-- ==== Sys2Proof/Tests/Slice0.lean ====
section
/-! SUPPORT. The model's own tests. The expected results are those of spec/95_test_vectors.md (its vector is named in
each comment) or read from the rule named. Then, for each statement with hypotheses, a witness that meets them. -/

namespace Sys2Proof.Tests

open Sys2Proof.Machine

/-! ## Decoding (30_encoding.md R81, R86 to R88; T-DEC, and variants of its words). The third byte of the
write data is not taken; the WRITEB word is T-DEC's 0x78FFFFFF with SIZE shortened to 2 (R81, R83). -/

theorem test_decode_nop : decode 0x00000000 [7, 8, 9] = .ok .nop := by decide

theorem test_decode_avail : decode 0x10000000 [7, 8, 9] = .ok .avail := by decide

theorem test_decode_availw : decode 0x20000000 [7, 8, 9] = .ok .availw := by decide

theorem test_decode_peek : decode 0x30000000 [7, 8, 9] = .ok .peek := by decide

theorem test_decode_read : decode 0x40000000 [7, 8, 9] = .ok .read := by decide

theorem test_decode_readb : decode 0x50000010 [7, 8, 9] = .ok (.readb 16) := by decide

theorem test_decode_write1 : decode 0x68410000 [7, 8, 9] = .ok (.write1 true 0x41) := by decide

theorem test_decode_writeb : decode 0x78FF0002 [7, 8, 9] = .ok (.writeb true 2 [7, 8]) := by decide

theorem test_decode_flush : decode 0x88000000 [7, 8, 9] = .ok (.flush true) := by decide

theorem test_decode_done : decode 0x90000000 [7, 8, 9] = .ok .done := by decide

theorem test_decode_connected : decode 0xA0000000 [7, 8, 9] = .ok .connected := by decide

theorem test_decode_baud : decode 0xB0000000 [7, 8, 9] = .ok .baud := by decide

theorem test_decode_linefmt : decode 0xC0000000 [7, 8, 9] = .ok .linefmt := by decide

theorem test_decode_getctrl : decode 0xD0000000 [7, 8, 9] = .ok .getctrl := by decide

theorem test_decode_setctrl : decode 0xE0050000 [7, 8, 9] = .ok (.setctrl 0x05) := by decide

theorem test_decode_illegalOp : decode 0xF0000000 [7, 8, 9] = .ok .illegalOp := by decide

theorem test_decode_illegalRsv1 : decode 0x11000000 [7, 8, 9] = .ok .illegalRsv1 := by decide

theorem test_decode_illegalRsv2 : decode 0x02000000 [7, 8, 9] = .ok .illegalRsv2 := by decide

theorem test_decode_illegalRsv3 : decode 0x63000000 [7, 8, 9] = .ok .illegalRsv3 := by decide

theorem test_decode_illegalRsv4 : decode 0x74000005 [7, 8, 9] = .ok .illegalRsv4 := by decide

theorem test_decode_illegalRsv5 : decode 0xF5000000 [7, 8, 9] = .ok .illegalRsv5 := by decide

theorem test_decode_illegalRsv6 : decode 0x0E000000 [7, 8, 9] = .ok .illegalRsv6 := by decide

theorem test_decode_illegalRsv7 : decode 0x7FFFFFFF [7, 8, 9] = .ok .illegalRsv7 := by decide

/-- T-DEC: CTX, DATA and SIZE are ignored where a command does not use them. -/
theorem test_decode_ignored_fields :
    decode 0x18000000 [] = .ok .avail ∧ decode 0x10123456 [] = .ok .avail ∧ decode 0x5000FFFF [] = .ok (.readb 0xFFFF) ∧
      decode 0x60410000 [] = .ok (.write1 false 0x41) ∧ decode 0x80000000 [] = .ok (.flush false) ∧
      decode 0xE0FF0000 [] = .ok (.setctrl 0xFF) ∧ decode 0xF8000000 [] = .ok .illegalOp := by decide

/-- A WRITEB whose source bytes are missing is refused by name (60_exceptions.md R251). -/
theorem test_decode_source_short : decode 0x70000002 [7] = .error .sourceShort := by decide
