-- ==== Sys2Proof/Word.lean ====
section
/-! DEFINITION. The word types of the block: bytes of the two streams, flash words and flash addresses
(`00_scope.md` R7, R9; `20_memory.md` R40). Nothing here computes. -/

namespace Sys2Proof

/-- A byte of a stream, of the packet buffer or of a record (R7: "A byte is 8 bits"). -/
abbrev Byte := BitVec 8

/-- A 16-bit value: the CRC state (R16), `offset`, `bootloaderSize`, a data-EEPROM word (R46). -/
abbrev Word16 := BitVec 16

/-- A program-memory word, 24 bits (R45). -/
abbrev PmWord := BitVec 24

/-- A flash address, 24 bits, counted in address units (R43). -/
abbrev FlashAddr := BitVec 24

end Sys2Proof
end

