-- ==== Sys2Proof/WellFormed.lean ====
section
/-! DEFINITION. Which terms of Instr stand for an encoding of the table: the code byte matches its row's mask and match
(`opcode_table.json`, R78), the data field has 96 bytes (R74), a response has its record's length (R71, R73), a literal is none
of the two reserved bytes (R61), a frame has 1 to 128 payload bytes (R60). -/

namespace Sys2Proof

/-- A code byte in the row `(mask, mtch)` of the table. -/
def codeMatches (mask mtch code : Byte) : Bool := decide (code &&& mask = mtch)

/-- A modify record whose code is in the row: 96 data bytes (R74). -/
def modifyWellFormed (mask mtch code : Byte) (data : List Byte) : Bool :=
  codeMatches mask mtch code && decide (data.length = Config.rowBytesWire)

/-- The codes of the fixed commands HANDSHAKE, READ_ROW, START_APP (R78, priorities 1 to 3). -/
def fixedCommandCode (code : Byte) : Bool := decide (code = 0x00) || decide (code = 0x01) || decide (code = 0x03)

/-- Well-formedness of an instruction. -/
def Instr.wellFormed : Instr → Bool
  | .handshake => true
  | .readRow _ _ => true
  | .startApp => true
  | .erasePm code _ _ data => modifyWellFormed 0x0B 0x08 code data
  | .erasePmForce code _ _ data => modifyWellFormed 0x0B 0x09 code data
  | .programPm code _ _ data => modifyWellFormed 0x0B 0x0A code data
  | .programPmForce code _ _ data => modifyWellFormed 0x0B 0x0B code data
  | .eraseEe code _ _ data => modifyWellFormed 0x1B 0x10 code data
  | .eraseEeForce code _ _ data => modifyWellFormed 0x1B 0x11 code data
  | .programEe code _ _ data => modifyWellFormed 0x1B 0x12 code data
  | .programEeForce code _ _ data => modifyWellFormed 0x1B 0x13 code data
  | .noRegion code _ _ data => modifyWellFormed 0x18 0x00 code data && !fixedCommandCode code
  | .handshakeRsp _ signature _ _ => decide (signature.length = 8)
  | .readRowRsp words => decide (words.length = Config.rowWordsPm)
  | .startAppRsp => true
  | .modifyRsp code _ => !fixedCommandCode code
  | .frameStart => true
  | .escAd => true
  | .escAe => true
  | .literal b => decide (b ≠ Config.escByte) && decide (b ≠ Config.frameStart)
  | .frame payload => decide (1 ≤ payload.length) && decide (payload.length ≤ Config.txMaxlen)

end Sys2Proof
end

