-- ==== Sys2Proof/Machine/Step.lean ====
section
/-! DEFINITION. The step of the machine: one POLL (`42_framer_rx.md` R110). -/

namespace Sys2Proof.Machine

/-- One step. -/
def step (s : State) : Host.Outcome State Fault Refusal := poll s

/-- `s` with the instruction of a table word placed so that the very next step runs it. -/
def State.withFetchWord (s : State) (nbits w : Nat) : State := s.placeTableWord nbits w

end Sys2Proof.Machine
end

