-- ==== Sys2Proof/Tests/Slice0.lean ====
section
/-! SUPPORT. The model's own tests. Expected results are the spec's: the vectors V1 to V84 of `95_test_vectors.md`, the examples of
the rules, and words written out from `30_encoding.md` and `opcode_table.json`. Then the witnesses: for each statement with
hypotheses, values that meet them together, clause by clause at the ends of their ranges. -/

namespace Sys2Proof.Tests

set_option Elab.async false

open Sys2Proof Sys2Proof.Machine

/-! ## Small states -/

/-- The example values of `95_test_vectors.md` ("not in the source and not decisions"). -/
def exampleParams : Params :=
  { rxMaxlen := 128, escInHeader := true, signature := [0x64, 0x73, 0x50, 0x49, 0x43, 0x33, 0x30, 0x46],
    blSize := 0x0400, blBase := 0x00000100, stEraseDone := 0x01, stErrorErase := 0x02, stProgramDone := 0x04,
    stErrorProgram := 0x08, noRegion := .ignore, eeLayout := (List.range 16).map fun i => (2 * i, 2 * i + 1),
    startChecksValid := false, channelDepth := 4, pmSpan := ⟨0, 0x1000⟩, eeSpan := ⟨0x7FF000, 0x1000⟩,
    cfgSpan := ⟨0xF80000, 14⟩, cfgMask := List.replicate 7 0xC003, deviceId := 0x0001D4 }

/-- Reset with the example parameters. -/
def unconnected : State := { State.reset with rxbuf := List.replicate 128 0, par := exampleParams }

/-- The same after a handshake. -/
def connected : State := { unconnected with hs := true }

/-- In the receive state `st`, holding the position and accumulator given, with raw bytes waiting. -/
def receiving (st : RxState) (len cnt : Byte) (crc : Word16) (waiting : List Byte) : State :=
  { unconnected with rxst := st, rxlen := len, rxcnt := cnt, rxcrc := crc, rxs := waiting }

/-- Program memory with these words and the results of its coming cycles. -/
def flash (cells : Memory 24) (script : List (CycleResult 24)) : Flash 24 := ⟨cells, script, 0, 0⟩

/-- The next state of an outcome, if any. -/
def nextOf : Host.Outcome State Fault Refusal → Option State
  | .next t => some t
  | _ => none

/-- The fault of an outcome, if any. -/
def faultOf : Host.Outcome State Fault Refusal → Option Fault
  | .fault r => some r
  | _ => none

/-- The refusal of an outcome, if any. -/
def refusalOf : Host.Outcome State Fault Refusal → Option Refusal
  | .refused r => some r
  | _ => none

/-- 96 zero data bytes. -/
def zeros : List Byte := List.replicate 96 0

/-! ## WellFormed refuses ill-formed terms, one for each check -/

theorem test_wf_erase_pm_code : (Instr.erasePm 0x09 0 0 zeros).wellFormed = false := by decide
theorem test_wf_erase_pm_length : (Instr.erasePm 0x08 0 0 (List.replicate 95 0)).wellFormed = false := by decide
theorem test_wf_erase_pm_force_code : (Instr.erasePmForce 0x08 0 0 zeros).wellFormed = false := by decide
theorem test_wf_program_pm_code : (Instr.programPm 0x0B 0 0 zeros).wellFormed = false := by decide
theorem test_wf_program_pm_force_code : (Instr.programPmForce 0x0A 0 0 zeros).wellFormed = false := by decide
theorem test_wf_erase_ee_code : (Instr.eraseEe 0x18 0 0 zeros).wellFormed = false := by decide
theorem test_wf_erase_ee_force_code : (Instr.eraseEeForce 0x10 0 0 zeros).wellFormed = false := by decide
theorem test_wf_program_ee_code : (Instr.programEe 0x13 0 0 zeros).wellFormed = false := by decide
theorem test_wf_program_ee_force_code : (Instr.programEeForce 0x12 0 0 zeros).wellFormed = false := by decide
theorem test_wf_no_region_code : (Instr.noRegion 0x08 0 0 zeros).wellFormed = false := by decide
theorem test_wf_no_region_fixed : (Instr.noRegion 0x03 0 0 zeros).wellFormed = false := by decide
theorem test_wf_handshake_rsp : (Instr.handshakeRsp 1 [0x64] 0 0).wellFormed = false := by decide
theorem test_wf_read_row_rsp : (Instr.readRowRsp [0x000000]).wellFormed = false := by decide
theorem test_wf_modify_rsp : (Instr.modifyRsp 0x01 0).wellFormed = false := by decide
theorem test_wf_literal_ad : (Instr.literal 0xAD).wellFormed = false := by decide
theorem test_wf_literal_ae : (Instr.literal 0xAE).wellFormed = false := by decide
theorem test_wf_frame_empty : (Instr.frame []).wellFormed = false := by decide
theorem test_wf_frame_long : (Instr.frame (List.replicate 129 0)).wellFormed = false := by decide +kernel

/-! ## Decoding: a word written out from the spec's encoding for every constructor -/

/-- R70: payload `00`. -/
theorem test_decode_handshake : (decodeRequest [0b00000000]).toOption = some .handshake := by decide
/-- R72, V29: `01 FF 00 00` is READ_ROW at `0xFF0000`. -/
theorem test_decode_read_row : (decodeRequest [0b00000001, 0xFF, 0x00, 0x00]).toOption = some (.readRow 0xFF 0x0000) := by decide
/-- R77: the offset's low byte stands first. -/
theorem test_decode_read_row_offset : (decodeRequest [0x01, 0x00, 0x40, 0x01]).toOption = some (.readRow 0x00 0x0140) := by decide
/-- R76. -/
theorem test_decode_start_app : (decodeRequest [0b00000011]).toOption = some .startApp := by decide
/-- R74, R78: bit 3 set, bits 1 and 0 clear. -/
theorem test_decode_erase_pm : (decodeRequest (0b00001000 :: 0x00 :: 0x40 :: 0x01 :: zeros)).toOption =
    some (.erasePm 0x08 0x00 0x0140 zeros) := by decide +kernel
theorem test_decode_erase_pm_force : (decodeRequest (0b00001001 :: 0x00 :: 0x40 :: 0x01 :: zeros)).toOption =
    some (.erasePmForce 0x09 0x00 0x0140 zeros) := by decide +kernel
theorem test_decode_program_pm : (decodeRequest (0b00001010 :: 0x00 :: 0x40 :: 0x01 :: zeros)).toOption =
    some (.programPm 0x0A 0x00 0x0140 zeros) := by decide +kernel
theorem test_decode_program_pm_force : (decodeRequest (0b00001011 :: 0x00 :: 0x40 :: 0x01 :: zeros)).toOption =
    some (.programPmForce 0x0B 0x00 0x0140 zeros) := by decide +kernel
/-- R80 (c), V38: both region bits set, program memory wins. -/
theorem test_decode_both_regions : (decodeRequest (0b00011010 :: 0x00 :: 0x40 :: 0x01 :: zeros)).toOption =
    some (.programPm 0x1A 0x00 0x0140 zeros) := by decide +kernel
/-- R78: bit 4 set, bit 3 clear. -/
theorem test_decode_erase_ee : (decodeRequest (0b00010000 :: 0x7F :: 0x00 :: 0xF0 :: zeros)).toOption =
    some (.eraseEe 0x10 0x7F 0xF000 zeros) := by decide +kernel
theorem test_decode_erase_ee_force : (decodeRequest (0b00010001 :: 0x7F :: 0x00 :: 0xF0 :: zeros)).toOption =
    some (.eraseEeForce 0x11 0x7F 0xF000 zeros) := by decide +kernel
theorem test_decode_program_ee : (decodeRequest (0b00010010 :: 0x7F :: 0x00 :: 0xF0 :: zeros)).toOption =
    some (.programEe 0x12 0x7F 0xF000 zeros) := by decide +kernel
theorem test_decode_program_ee_force : (decodeRequest (0b00010011 :: 0x7F :: 0x00 :: 0xF0 :: zeros)).toOption =
    some (.programEeForce 0x13 0x7F 0xF000 zeros) := by decide +kernel
/-- R78, row 6: `0x04`, `0x02` and `0x20` select no region. -/
theorem test_decode_no_region : (decodeRequest (0b00000100 :: 0x00 :: 0x00 :: 0x00 :: zeros)).toOption =
    some (.noRegion 0x04 0x00 0x0000 zeros) := by decide +kernel
/-- A record that ends early is rejected by name. -/
theorem test_decode_truncated : decodeRequest [0x0A] = .error .truncated := rfl
/-- R71 with the example values (V30). -/
theorem test_decode_handshake_rsp : (decodeResponse [0xFF, 0x01, 0x64, 0x73, 0x50, 0x49, 0x43, 0x33, 0x30, 0x46,
    0x00, 0x04, 0x00, 0x01, 0x00, 0x00]).toOption =
    some (.handshakeRsp 0x01 [0x64, 0x73, 0x50, 0x49, 0x43, 0x33, 0x30, 0x46] 0x0400 0x00000100) := by decide
/-- R73, V32: `AE AD 04` is the word `0x04ADAE`. -/
theorem test_decode_read_row_rsp : (decodeResponse (0xFE :: 0xAE :: 0xAD :: 0x04 :: List.replicate 93 0xFF)).toOption =
    some (.readRowRsp (0x04ADAE :: List.replicate 31 0xFFFFFF)) := by decide +kernel
theorem test_decode_start_app_rsp : (decodeResponse [0xFC]).toOption = some .startAppRsp := by decide
/-- R75, V35: `F5 04` answers code `0x0A`. -/
theorem test_decode_modify_rsp : (decodeResponse [0xF5, 0x04]).toOption = some (.modifyRsp 0x0A 0x04) := by decide
theorem test_decode_frame_start : (decodeSymbol [0b10101110]).toOption = some .frameStart := by decide
theorem test_decode_esc_ad : (decodeSymbol [0b10101101, 0b00000000]).toOption = some .escAd := by decide
theorem test_decode_esc_ae : (decodeSymbol [0b10101101, 0b00000001]).toOption = some .escAe := by decide
theorem test_decode_literal : (decodeSymbol [0x55]).toOption = some (.literal 0x55) := by decide
theorem test_decode_illegal_pair : decodeSymbol [0xAD, 0xAE] = .error (.illegalEscape 0xAE) := rfl
/-- R60, V20. -/
theorem test_decode_frame : (decodeFrame [0xAE, 0x01, 0x00, 0x87, 0x0F]).toOption = some (.frame [0x00]) := by decide +kernel
/-- V41: the last bit of the CRC field flipped. -/
theorem test_decode_frame_bad_crc : (decodeFrame [0xAE, 0x01, 0x00, 0x87, 0x0E]).toOption = none := by decide +kernel
/-- The table's own words, numbered as it numbers them. -/
theorem test_table_words : [(8, 0x00), (8, 0x01), (8, 0x03), (8, 0xFC), (8, 0xAE), (16, 0xAD00), (16, 0xAD01)].map
      (fun r => decodeTableWord r.1 r.2) =
    [some .handshake, some (.readRow 0 0), some .startApp, some .startAppRsp, some .frameStart, some .escAd, some .escAe] := by
  decide +kernel
theorem test_table_modify_word : decodeTableWord 8 0x12 = some (.programEe 0x12 0 0 zeros) := by decide +kernel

# [Activity]
Return the span of lines in the data above that opens at the line with "some (.programEe 0x12 0x7F" and closes at the line with "theorem test_decode_truncated : decodeRequest", exactly, ends included, nothing else.

# [Task output]
    some (.programEe 0x12 0x7F 0xF000 zeros) := by decide +kernel
theorem test_decode_program_ee_force : (decodeRequest (0b00010011 :: 0x7F :: 0x00 :: 0xF0 :: zeros)).toOption =
    some (.programEeForce 0x13 0x7F 0xF000 zeros) := by decide +kernel
/-- R78, row 6: `0x04`, `0x02` and `0x20` select no region. -/
theorem test_decode_no_region : (decodeRequest (0b00000100 :: 0x00 :: 0x00 :: 0x00 :: zeros)).toOption =
    some (.noRegion 0x04 0x00 0x0000 zeros) := by decide +kernel
/-- A record that ends early is rejected by name. -/
theorem test_decode_truncated : decodeRequest [0x0A] = .error .truncated := rfl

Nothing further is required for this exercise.